Images and data are from embryos 4–5 h AED expressing a transgene under the arm driver. (A) DAPI DNA stain of male and female embryos, side-by-side, expressing wmk. Sexes determined by H4K16ac antibody. (B) pH2Av antibody staining of the same embryos as (A). The male has distinct punctae or foci, while the female does not. All embryos exhibit either a low level of autofluorescence at the same wavelength as the secondary antibody (Alexa 488) visible in both embryos or there is background staining. (C) H4K16ac antibody staining of the same embryos as (A). Distinct punctae are only visible in males, while females can exhibit low levels of staining. (D) DAPI DNA stain of control gene male. Sex determined by H4K16ac antibody. (E) pH2Av antibody staining of the same embryo as (D), with no distinct punctae and only autofluorescence or background staining visible. (F) H4K16ac antibody staining of the same embryos as (D). (G) Graph of the number of pH2Av punctae visible in each embryo. N = 25 embryos per genotype. Statistics are based on a Kruskal-Wallis one-way ANOVA followed by Dunn’s correction. (H) Graph of the number of H4K16ac punctae visible in each of the same embryos as measured in (G). Statistics are based on a Mann-Whitney U test comparing the two male categories. (I) Number of cases where pH2Av punctae directly overlapped with H4K16ac punctae in the same embryos as (G) and (H). Statistics are based on a Kruskal-Wallis one-way ANOVA followed by Dunn’s correction. (J) Graph of the total number of chromatin bridges and the total number of bridges with overlapping H4K16ac and pH2Av punctae in each of the three genotypes measured in (G-I). All images were taken at 20X zoom. This experiment has been performed once. *p<0.05, ***p<0.001, ****p<0.0001.

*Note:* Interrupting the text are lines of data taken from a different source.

/-! ## Shifts, logic, compare -/

/-- 43_shift_logic.md R98, R99 (masking and the sign fill are the spec's decisions D14, D15): SHR divides the signed
value by 2^k, rounding down, with `k = shamt mod W`; no amount faults. -/
def Obligations.ShrShiftsArithmetically : Prop :=
  FormRS .shr .shr 0x09 ∧
  ∀ (a : Selector) (shamt : Byte) (s : State),
    let x := s.cur.reg a.bank a.index
    let v := BitVec.ofInt a.bank.width (x.toInt.fdiv (2 ^ (shamt.toNat % a.bank.width)))
    WritesOnly (.shr a shamt) s a v 3 ∧
      ∀ j < a.bank.width, v.getLsbD j =
        if j + shamt.toNat % a.bank.width < a.bank.width then x.getLsbD (j + shamt.toNat % a.bank.width) else x.msb

/-- 43_shift_logic.md R98, R100 (decision D14): SHL multiplies by 2^k, `k = shamt mod W`; bits shifted out are lost. -/
def Obligations.ShlShiftsLeft : Prop :=
  FormRS .shl .shl 0x0A ∧
  ∀ (a : Selector) (shamt : Byte) (s : State),
    let x := s.cur.reg a.bank a.index
    let v := BitVec.ofNat a.bank.width (x.toNat * 2 ^ (shamt.toNat % a.bank.width))
    WritesOnly (.shl a shamt) s a v 3 ∧
      ∀ j < a.bank.width, v.getLsbD j =
        (decide (shamt.toNat % a.bank.width ≤ j) && x.getLsbD (j - shamt.toNat % a.bank.width))

/-- 43_shift_logic.md R101: AND's encoding, faults and effect, bit by bit; b is read in a's bank (decision D4). -/
def Obligations.AndIsBitwise : Prop :=
  FormRR .and .and 0x0B ∧
  ∀ (a b : Selector) (s : State), ∃ v, WritesOnly (.and a b) s a v 3 ∧
    ∀ j < a.bank.width,
      v.getLsbD j = ((s.cur.reg a.bank a.index).getLsbD j && (s.cur.reg a.bank b.index).getLsbD j)

/-- 43_shift_logic.md R102: OR's encoding, faults and effect, bit by bit; b is read in a's bank (decision D4). -/
def Obligations.OrIsBitwise : Prop :=
  FormRR .or .or 0x0C ∧
  ∀ (a b : Selector) (s : State), ∃ v, WritesOnly (.or a b) s a v 3 ∧
    ∀ j < a.bank.width,
      v.getLsbD j = ((s.cur.reg a.bank a.index).getLsbD j || (s.cur.reg a.bank b.index).getLsbD j)

/-- 43_shift_logic.md R103: XOR's encoding, faults and effect, bit by bit; b is read in a's bank (decision D4). -/
def Obligations.XorIsBitwise : Prop :=
  FormRR .xor .xor 0x0D ∧
  ∀ (a b : Selector) (s : State), ∃ v, WritesOnly (.xor a b) s a v 3 ∧
    ∀ j < a.bank.width,
      v.getLsbD j = ((s.cur.reg a.bank a.index).getLsbD j ^^ (s.cur.reg a.bank b.index).getLsbD j)

/-- 43_shift_logic.md R104: NOT's encoding, faults and effect: every bit inverted; as an integer, `-A - 1`. -/
def Obligations.NotInvertsEveryBit : Prop :=
  FormR .not .not 0x0E ∧
  ∀ (a : Selector) (s : State), ∃ v, WritesOnly (.not a) s a v 2 ∧
    (∀ j < a.bank.width, v.getLsbD j = !(s.cur.reg a.bank a.index).getLsbD j) ∧
    v.toInt = -(s.cur.reg a.bank a.index).toInt - 1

Fig 6. Native Wolbachia gene and transgene expression in embryos of D. melanogaster and D. bifasciata.

(A) Graph of native prophage WO and Wolbachia gene expression in wMel-infected D. melanogaster embryos fixed 4–5 h AED (pooled male & female) compared to Wolbachia groEL. Each point (n = 7) represents a pool of 30 embryos from a set of 10 mothers and 2 fathers. (B) Graph of (i) transgene expression in uninfected D. melanogaster embryos fixed 4–5 h AED versus (ii) native gene expression in samples from a, both compared to Drosophila rpl36 (pooled male, female, expressing, and non-expressing for transgenes). Each point (transgene n = 8, native n = 7) represents a pool of 30 embryos from a set of 10 mothers and 2 fathers. (C) Graph of wBif Wolbachia gene expression in D. bifasciata embryos 4–5 h AED (pooled male & female) compared to Wolbachia groEL. Homologs to the control gene in this study and cifB were not measured as they are not present in the wBif genome assembly. Each point (n = 7) represents a pool of 30 embryos from a set of 10 mothers and 2 fathers. Values denote 2^-ΔCt. Statistics are based on a Kruskal-Wallis one-way ANOVA followed by Dunn’s correction. This experiment has been done once. **p<0.01, ***p<0.001.